The precision, recall, and F-score values for SV calling (Sniffles, SVIM, CuteSV, and PBSV) following Minimap2, LRA, NGMLR, and Pbmm2 alignments at different depths of coverages are displayed in Tables 4, 5 and 6; for the NA12878 (Figs. 2, 3, 4, 5), NA24385 (Figs. 6, 7, 8, 9) and simulated SI00001 (Figs. 10, 11, 12, 13) human genome datasets, respectively. The benchmarking results for the three reference datasets, combined with four different long-read aligners (Minimap2, LRA, pbmm2, and NGMLR) and four different structural variant callers (CuteSV, Sniffles, PBSV, and SVIM), revealed that the SV caller performance varies depending on the dataset and the specific SV types being analyzed. It was also revealed that the average F1 score increased with sequencing coverage, and that Sniffles and CuteSV tend to perform well across different aligners and coverage levels, followed by SVIM, PBSV, and SVDSS in last place. The CuteSV caller has the highest average F1 score (82.51%) and recall (78.50%) of the five SV callers. Also, CuteSV scored the second-highest average precision value (78.50%), showing that it can recognize a high percentage of actual SVs while minimizing false positives. The Sniffles caller closely follows the average scores of CuteSV; it has the highest average precision value (94.33%), the second-highest average F1-score (78.88%), and Recall (72.47%) of the five SV callers. The Sniffles caller may overlook actual SVs due to its lower average recall value than the CuteSV caller. In third place, after CuteSV and Sniffles, comes SVIM which has the third-highest average F1-score (75.02%) and precision (93.52%) among the five SV callers; however, the average Recall (68.10%) is lower than that of the CuteSV and Sniffles callers. The SVIM caller may overlook certain SVs but has a low false positive rate. Furthermore, PBSV has a lower average F1-score (73.55%), precision (88.30%), and recall (68.42%) than the top three SV callers. This shows that the PBSV caller may generate more false positives and overlook some actual SVs. The SVDSS caller's average F1-score (55.49%) and recall (42.28%) are the lowest of the five SV callers, suggesting it may miss a lot of actual SVs. The SVDSS caller has a high precision value (82.33%), indicating few false positives.

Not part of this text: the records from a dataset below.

theorem length_group_mod (b0 b1 b2 : Byte) (rest : List Byte) :
    (b0 :: b1 :: b2 :: rest).length % 3 = rest.length % 3 :=
  Nat.add_mod_right rest.length 3

/-- From group state 0 the FEEDs emit the part of the text that is complete, and GSTATE counts the bytes of the last
group (R15, R84). -/
theorem encFeeds_of_g0 (bs : List Byte) {u : EncUnit} (hg : u.gstate = .g0) :
    (encFeeds bs u).outq = u.outq ++ base64Open bs ∧
      (encFeeds bs u).gstate.bits = BitVec.ofNat 2 (bs.length % 3) ∧
      (encFinishEffect (encFeeds bs u)).outq = u.outq ++ base64 bs := by
  induction bs using base64Open.induct generalizing u with
  | case1 => simp [base64Open, base64, encFinishEffect, encFinishEmits, hg, EncGroup.bits]
  | case2 b0 =>
    simp [base64Open, base64, encFeedEffect, encFinishEffect, encFinishEmits, hg, EncGroup.bits, encTop6, encLow2Carry]
  | case3 b0 b1 =>
    simp [base64Open, base64, encFeedEffect, encFinishEffect, encFinishEmits, hg, EncGroup.bits, encTop6,
      encSecondIndex, encLow4Carry]
  | case4 b0 b1 b2 rest ih =>
    obtain ⟨hg', hgroup⟩ := encFeedEffect_group b0 b1 b2 hg
    obtain ⟨hopen, hbits, hclosed⟩ := ih hg'
    simp only [encFeeds_cons, base64Open, base64, length_group_mod]
    rw [hopen, hbits, hclosed, hgroup, List.append_assoc, List.append_assoc]
    exact ⟨rfl, rfl, rfl⟩

/-! ### Length and padding of the text -/

theorem base64Open_length (bs : List Byte) : (base64Open bs).length = bs.length + bs.length / 3 := by
  induction bs using base64Open.induct with
  | case1 => rfl
  | case2 b0 => simp [base64Open]
  | case3 b0 b1 => simp [base64Open]
  | case4 b0 b1 b2 rest ih =>
    simp only [base64Open, groupChars, List.length_append, List.length_cons, List.length_nil, ih]
    omega

theorem base64_length (bs : List Byte) : (base64 bs).length = 4 * ((bs.length + 2) / 3) := by
  induction bs using base64.induct with
  | case1 => rfl
  | case2 b0 => simp [base64]
  | case3 b0 b1 => simp [base64]
  | case4 b0 b1 b2 rest ih =>
    simp only [base64, groupChars, List.length_append, List.length_cons, List.length_nil, ih]
    omega

theorem padByte_notMem_groupChars (b0 b1 b2 : Byte) : padByte ∉ groupChars b0 b1 b2 := by
  simp [groupChars, (alpha_ne_pad _).symm]

theorem padByte_notMem_base64Open (bs : List Byte) : padByte ∉ base64Open bs := by
  induction bs using base64Open.induct with
  | case1 => simp [base64Open]
  | case2 b0 => simp [base64Open, (alpha_ne_pad _).symm]
  | case3 b0 b1 => simp [base64Open, (alpha_ne_pad _).symm]
  | case4 b0 b1 b2 rest ih =>
    rw [base64Open, List.mem_append, not_or]
    exact ⟨padByte_notMem_groupChars b0 b1 b2, ih⟩

/-- The number of padding bytes (R85). -/
def padCount (n : Nat) : Nat := if n % 3 = 0 then 0 else if n % 3 = 1 then 2 else 1

/-- The text is characters of the alphabet and then the padding of R85. -/
theorem base64_eq_body_append_pad (bs : List Byte) :
    ∃ body, base64 bs = body ++ List.replicate (padCount bs.length) padByte ∧ padByte ∉ body := by
  induction bs using base64.induct with
  | case1 => exact ⟨[], rfl, by simp⟩
  | case2 b0 => exact ⟨[_, _], rfl, by simp [(alpha_ne_pad _).symm]⟩
  | case3 b0 b1 => exact ⟨[_, _, _], rfl, by simp [(alpha_ne_pad _).symm]⟩
  | case4 b0 b1 b2 rest ih =>
    obtain ⟨body, heq, hpad⟩ := ih
    have hcount : padCount (b0 :: b1 :: b2 :: rest).length = padCount rest.length := by
      rw [padCount, length_group_mod, padCount]
    refine ⟨groupChars b0 b1 b2 ++ body, by rw [base64, heq, hcount, List.append_assoc], ?_⟩
    rw [List.mem_append, not_or]
    exact ⟨padByte_notMem_groupChars b0 b1 b2, hpad⟩

end Sys2Proof.Reference
end

section
/-! SUPPORT. The decoder's effect folded over a symbol sequence gives the bytes the sequence completes (20_memory.md
R50, 41_decoder.md R98), and the symbols of a base64 text give back its bytes (R102). No clock occurs here. -/

namespace Sys2Proof.Reference

open Sys2Proof.Machine

/-- The decoder after a symbol sequence (R93 to R96), whatever the queue depth. -/
def decSymbols (ds : List Symbol) (u : DecUnit) : DecUnit := ds.foldl (fun v d => decSymbolEffect d v) u

@[simp] theorem decSymbols_nil (u : DecUnit) : decSymbols [] u = u := rfl
@[simp] theorem decSymbols_cons (d : Symbol) (ds : List Symbol) (u : DecUnit) :
    decSymbols (d :: ds) u = decSymbols ds (decSymbolEffect d u) := rfl

/-- One more accepted byte (R91): its symbol, if it has one, is the last of the sequence. -/
theorem decSymbols_symbolsOf_append_singleton (bs : List Byte) (b : Byte) (u : DecUnit) :
    decSymbols (symbolsOf (bs ++ [b])) u = decFeedEffect b (decSymbols (symbolsOf bs) u) := by
  cases hb : symbolOf b with
  | none => simp [symbolsOf, decSymbols, hb, decFeedEffect_of_ignored]
  | some d => simp [symbolsOf, decSymbols, hb, decFeedEffect_of_symbol]

/-- The four symbols of a whole group (R93 to R96) emit its three bytes (R50) and lead back to state 0. -/
theorem decSymbolEffect_group (d0 d1 d2 d3 : Symbol) {u : DecUnit} (hg : u.gstate = .g0) :
    let v := decSymbolEffect d3 (decSymbolEffect d2 (decSymbolEffect d1 (decSymbolEffect d0 u)))
    v.gstate = .g0 ∧ v.outq = u.outq ++ groupBytes d0 d1 d2 d3 := by
  simp [decSymbolEffect, hg, groupBytes, groupByte0, groupByte1, groupByte2]

theorem ofNat_length_group (d0 d1 d2 d3 : Symbol) (rest : List Symbol) :
    BitVec.ofNat 2 (d0 :: d1 :: d2 :: d3 :: rest).length = BitVec.ofNat 2 rest.length :=
  BitVec.eq_of_toNat_eq (Nat.add_mod_right rest.length 4)

/-- From group state 0 the symbols emit the bytes they complete, and GSTATE counts the symbols of the last group
(R20, R98). -/
theorem decSymbols_of_g0 (ds : List Symbol) {u : DecUnit} (hg : u.gstate = .g0) :
    (decSymbols ds u).outq = u.outq ++ symbolBytes ds ∧
      (decSymbols ds u).gstate.bits = BitVec.ofNat 2 ds.length := by
  induction ds using symbolBytes.induct generalizing u with
  | case1 => simp [symbolBytes, hg, DecGroup.bits]
  | case2 d0 => simp [symbolBytes, decSymbolEffect, hg, DecGroup.bits]
  | case3 d0 d1 => simp [symbolBytes, decSymbolEffect, hg, DecGroup.bits, decSecondByte]
  | case4 d0 d1 d2 => simp [symbolBytes, decSymbolEffect, hg, DecGroup.bits, decSecondByte, decThirdByte]
  | case5 d0 d1 d2 d3 rest ih =>
    obtain ⟨hg', hgroup⟩ := decSymbolEffect_group d0 d1 d2 d3 hg
    obtain ⟨hbytes, hbits⟩ := ih hg'
    simp only [decSymbols_cons, symbolBytes, ofNat_length_group]
    rw [hbytes, hbits, hgroup, List.append_assoc]
    exact ⟨rfl, rfl⟩

theorem symbolBytes_length (ds : List Symbol) : (symbolBytes ds).length = 3 * ds.length / 4 := by
  induction ds using symbolBytes.induct with
  | case1 => rfl
  | case2 d0 => simp [symbolBytes]
  | case3 d0 d1 => simp [symbolBytes]
  | case4 d0 d1 d2 => simp [symbolBytes]
  | case5 d0 d1 d2 d3 rest ih =>
    simp only [symbolBytes, groupBytes, List.length_append, List.length_cons, List.length_nil, ih]
    omega

/-! ### The round trip -/

/-- The symbols of a text's characters are the indices they were looked up with; the padding has none. -/
theorem symbolsOf_cons_alpha (d : Symbol) (bs : List Byte) : symbolsOf (alpha d :: bs) = d :: symbolsOf bs :=
  List.filterMap_cons_some (symbolOf_alpha d)

theorem symbolsOf_cons_pad (bs : List Byte) : symbolsOf (padByte :: bs) = symbolsOf bs :=
  List.filterMap_cons_none symbolOf_pad

/-- The slices of a 24-bit group, put together again, are the group (R50). -/
theorem append_groupSlices (g : BitVec 24) :
    (g.extractLsb' 18 6 ++ g.extractLsb' 12 6 ++ g.extractLsb' 6 6 ++ g.extractLsb' 0 6 : BitVec 24) = g :=
  calc (g.extractLsb' 18 6 ++ g.extractLsb' 12 6 ++ g.extractLsb' 6 6 ++ g.extractLsb' 0 6 : BitVec 24)
    _ = g.extractLsb' 12 12 ++ g.extractLsb' 6 6 ++ g.extractLsb' 0 6 := by
      rw [BitVec.extractLsb'_append_extractLsb'_eq_extractLsb' (by decide)]
    _ = g.extractLsb' 6 18 ++ g.extractLsb' 0 6 := by
      rw [BitVec.extractLsb'_append_extractLsb'_eq_extractLsb' (by decide)]
    _ = g := BitVec.extractLsb'_append_extractLsb'
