-- ==== Sys2Proof/Machine/Operands.lean ====
section
/-! DEFINITION. The number operations of each format (00_scope.md R10, R11) and the derived constants the operations
read. The one operand form, the frequency of format U1, is passed unchanged (30_encoding.md R54). -/

namespace Sys2Proof.Machine

/-! ### The primitives of the exact format -/

/-- Exact division; a quotient by zero, which no run from reset reaches, is a free value (log 4). -/
def exactDiv (a b : Number) : Number := if b = 0 then Config.divByZero a else a / b

/-! ### The primitives of an implementation: what 00_scope.md R11 fixes, and a free value elsewhere (log 2) -/

/-- The representable values: 0 and 1 are (00_scope.md R11 computes with them), and of the others nothing is known. -/
def implFinite (k : Nat) (x : Number) : Bool := decide (x = 0) || decide (x = 1) || Config.implFinite k x

/-- The NaNs, among the values that are not finite. -/
def implNaN (k : Nat) (x : Number) : Bool := !implFinite k x && Config.implNaN k x

/-- `N_add0`: `x + 0 = x`. -/
def implAdd (k : Nat) (a b : Number) : Number := if b = 0 then a else Config.implAdd k a b

/-- `N_add0`: `x - 0 = x`; `N_sub_self`: `x - x = 0` for a finite `x`. -/
def implSub (k : Nat) (a b : Number) : Number :=
  if b = 0 then a else if a = b ∧ implFinite k a = true then 0 else Config.implSub k a b

/-- `N_mul0`: `x * 0 = 0` for a finite `x`. DEDUCED (log 12): and `0 * x = 0`, which 43_voice_mixer.md R149 needs. -/
def implMul (k : Nat) (a b : Number) : Number :=
  if (a = 0 ∧ implFinite k b = true) ∨ (b = 0 ∧ implFinite k a = true) then 0 else Config.implMul k a b

/-- `N_cmp`: the exact order on the representable values. -/
def implLt (k : Nat) (a b : Number) : Bool :=
  if implFinite k a = true ∧ implFinite k b = true then decide (a < b) else Config.implLt k a b

/-- `N_div0`: `0 / x = 0` for every `x > 0`, an infinite one too (Lawful.zero_div). -/
def implDiv (k : Nat) (a b : Number) : Number :=
  if a = 0 ∧ implNaN k b = false ∧ implLt k 0 b = true then 0 else Config.implDiv k a b

/-- `N_cmp`: `ge(a, b) = not lt(a, b)` for all values that are no NaN. -/
def implGe (k : Nat) (a b : Number) : Bool :=
  if implNaN k a = true ∨ implNaN k b = true then Config.implGe k a b else !implLt k a b

/-- The literals 0 and 1 are the numbers 0 and 1 of 00_scope.md R11. -/
def implConst (k : Nat) (c : ℚ) : Number := if c = 0 then 0 else if c = 1 then 1 else Config.implConst k c

/-! ### The primitives both formats share -/

/-- `N_sin0`: `sin(0) = 0`; elsewhere a free value (log 3). -/
def numSin (f : NumFormat) (x : Number) : Number := if x = 0 then 0 else Config.sinValue f x

/-- `N_exp0`: `exp(0) = 1`; elsewhere a free value (log 3). -/
def numExp (f : NumFormat) (x : Number) : Number := if x = 0 then 1 else Config.expValue f x

/-- The numerics record of a format (00_scope.md R10). -/
def numerics : NumFormat → Numerics Number
  | .exact =>
    { finite := fun _ => true
      nan := fun _ => false
      add := fun a b => a + b
      sub := fun a b => a - b
      mul := fun a b => a * b
      div := exactDiv
      lt := fun a b => decide (a < b)
      ge := fun a b => decide (b ≤ a)
      sin := numSin .exact
      exp := numExp .exact
      const := fun c => c
      twoPi := Config.twoPi .exact }
  | .implementation k =>
    { finite := implFinite k
      nan := implNaN k
      add := implAdd k
      sub := implSub k
      mul := implMul k
      div := implDiv k
      lt := implLt k
      ge := implGe k
      sin := numSin (.implementation k)
      exp := numExp (.implementation k)
      const := implConst k
      twoPi := Config.twoPi (.implementation k) }

/-- Every format of the machine has the named properties (00_scope.md R11). -/
theorem numerics_lawful (f : NumFormat) : Lawful (numerics f) := by
  cases f with
  | exact =>
    constructor <;> intros <;> simp [numerics, numSin, numExp, exactDiv, ← decide_not]
    rintro rfl
    simp_all [numerics]
  | implementation k =>
    exact
      { const_zero := by simp [numerics, implConst]
        const_one := by simp [numerics, implConst]
        finite_zero := by simp [numerics, implFinite]
        finite_one := by simp [numerics, implFinite]
        exp_zero := by simp [numerics, numExp]
        sin_zero := by simp [numerics, numSin]
        zero_div := fun x hn hp => if_pos ⟨rfl, hn, hp⟩
        mul_zero := fun x hx => if_pos (.inr ⟨rfl, hx⟩)
        add_zero := fun x => by simp [numerics, implAdd]
        sub_zero := fun x => by simp [numerics, implSub]
        sub_self := fun x hx => by
          by_cases h : x = 0
          · exact (if_pos h).trans h
          · exact (if_neg h).trans (if_pos ⟨rfl, hx⟩)
        lt_iff := fun x y hx hy => by
          rw [show (numerics (.implementation k)).lt x y = decide (x < y) from if_pos ⟨hx, hy⟩, decide_eq_true_iff]
        ge_not_lt := fun x y hx hy => if_neg (by
          rintro (h | h)
          · exact Bool.false_ne_true (hx.symm.trans h)
          · exact Bool.false_ne_true (hy.symm.trans h))
        nan_of_finite := fun x hx => by
          simp only [numerics] at hx
          simp [numerics, implNaN, hx] }

/-- The sample period `DT = 1 / SAMPLE_RATE` (10_state.md R33), shared by both envelopes; computed where
it is read, with the same value each time (log 15). -/
def samplePeriod {α : Type} (N : Numerics α) (P : Params α) : α := N.div (N.const 1) P.sampleRate

end Sys2Proof.Machine
end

Table 4 The precision, recall, and F-score values for SV calling for the NA12878 sample with Sniffles, SVIM, CuteSV, PBSV and SVDSS following Alignment with the four evaluated aligners Minimap2, LRA, ngmlr and pbmm2 at different depths of coverage.
Table 5 The precision, recall, and F-score values for SV calling for the NA24385 sample with Sniffles, SVIM, CuteSV, PBSV and SVDSS following Alignment with the four evaluated aligners Minimap2, LRA, ngmlr and pbmm2 at different depths of coverage.
Table 6 The precision, recall, and F-score values for SV calling for the SI00001 sample with Sniffles, SVIM, CuteSV, PBSV and SVDSS following Alignment with the four evaluated aligners Minimap2, LRA, ngmlr and pbmm2 at different depths of coverages.
Figure 2
figure 2

The F1-score, Precision and Recall (Y-axis) of different variant callers (Sniffles, CuteSV, SVIM, PBSV and SVDSS) with Minimap2 aligner for the NA 12,878 dataset at different sequencing coverages.

Figure 3
figure 3

The F1-score, Precision and Recall (Y-axis) of different variant callers (Sniffles, CuteSV, SVIM, PBSV and SVDSS) with LRA aligner for the NA 12,878 dataset at different sequencing coverages.

Figure 4
figure 4

The F1-score, Precision and Recall (Y-axis) of different variant callers (Sniffles, CuteSV, SVIM, PBSV and SVDSS) with NGMLR aligner for the NA 12,878 dataset at different sequencing coverages.

Figure 5
figure 5

The F1-score, Precision and Recall (Y-axis) of different variant callers (Sniffles, CuteSV, SVIM, PBSV and SVDSS) with Pbmm2 aligner for the NA 12,878 dataset at different sequencing coverages.

Figure 6
figure 6

The F1-score, Precision and Recall (Y-axis) of different variant callers (Sniffles, CuteSV, SVIM, PBSV and SVDSS) with Minimap2 aligner for the NA24385 dataset at different sequencing coverages.

Figure 7
figure 7

The F1-score, precision and recall (Y-axis) of different variant callers (Sniffles, CuteSV, SVIM, PBSV and SVDSS) with LRA aligner for the NA24385 dataset at different sequencing coverages.

Figure 8
figure 8

The F1-score, precision and recall (Y-axis) of different variant callers (Sniffles, CuteSV, SVIM, PBSV and SVDSS) with NGMLR aligner for the NA24385 dataset at different sequencing coverages.

Figure 9
figure 9

The F1-score, precision and recall (Y-axis) of different variant callers (Sniffles, CuteSV, SVIM, PBSV and SVDSS) with Pbmm2 aligner for the NA24385 dataset at different sequencing coverages.

Figure 10
figure 10

The F1-score, precision and recall (Y-axis) of different variant callers (Sniffles, CuteSV, SVIM, PBSV and SVDSS) with Minimap2 aligner for the SI00001 dataset at different sequencing coverages.

Figure 11
figure 11

The F1-score, precision and recall (Y-axis) of different variant callers (Sniffles, CuteSV, SVIM, PBSV and SVDSS) with LRA aligner for the SI00001 dataset at different sequencing coverages.

Figure 12
figure 12

The F1-score, precision and recall (Y-axis) of different variant callers (Sniffles, CuteSV, SVIM, PBSV and SVDSS) with NGMLR aligner for the SI00001 dataset at different sequencing coverages.

Figure 13
figure 13

The F1-score, precision and recall (Y-axis) of different variant callers (Sniffles, CuteSV, SVIM, PBSV and SVDSS) with Pbmm2 aligner for the SI00001 dataset at different sequencing coverages.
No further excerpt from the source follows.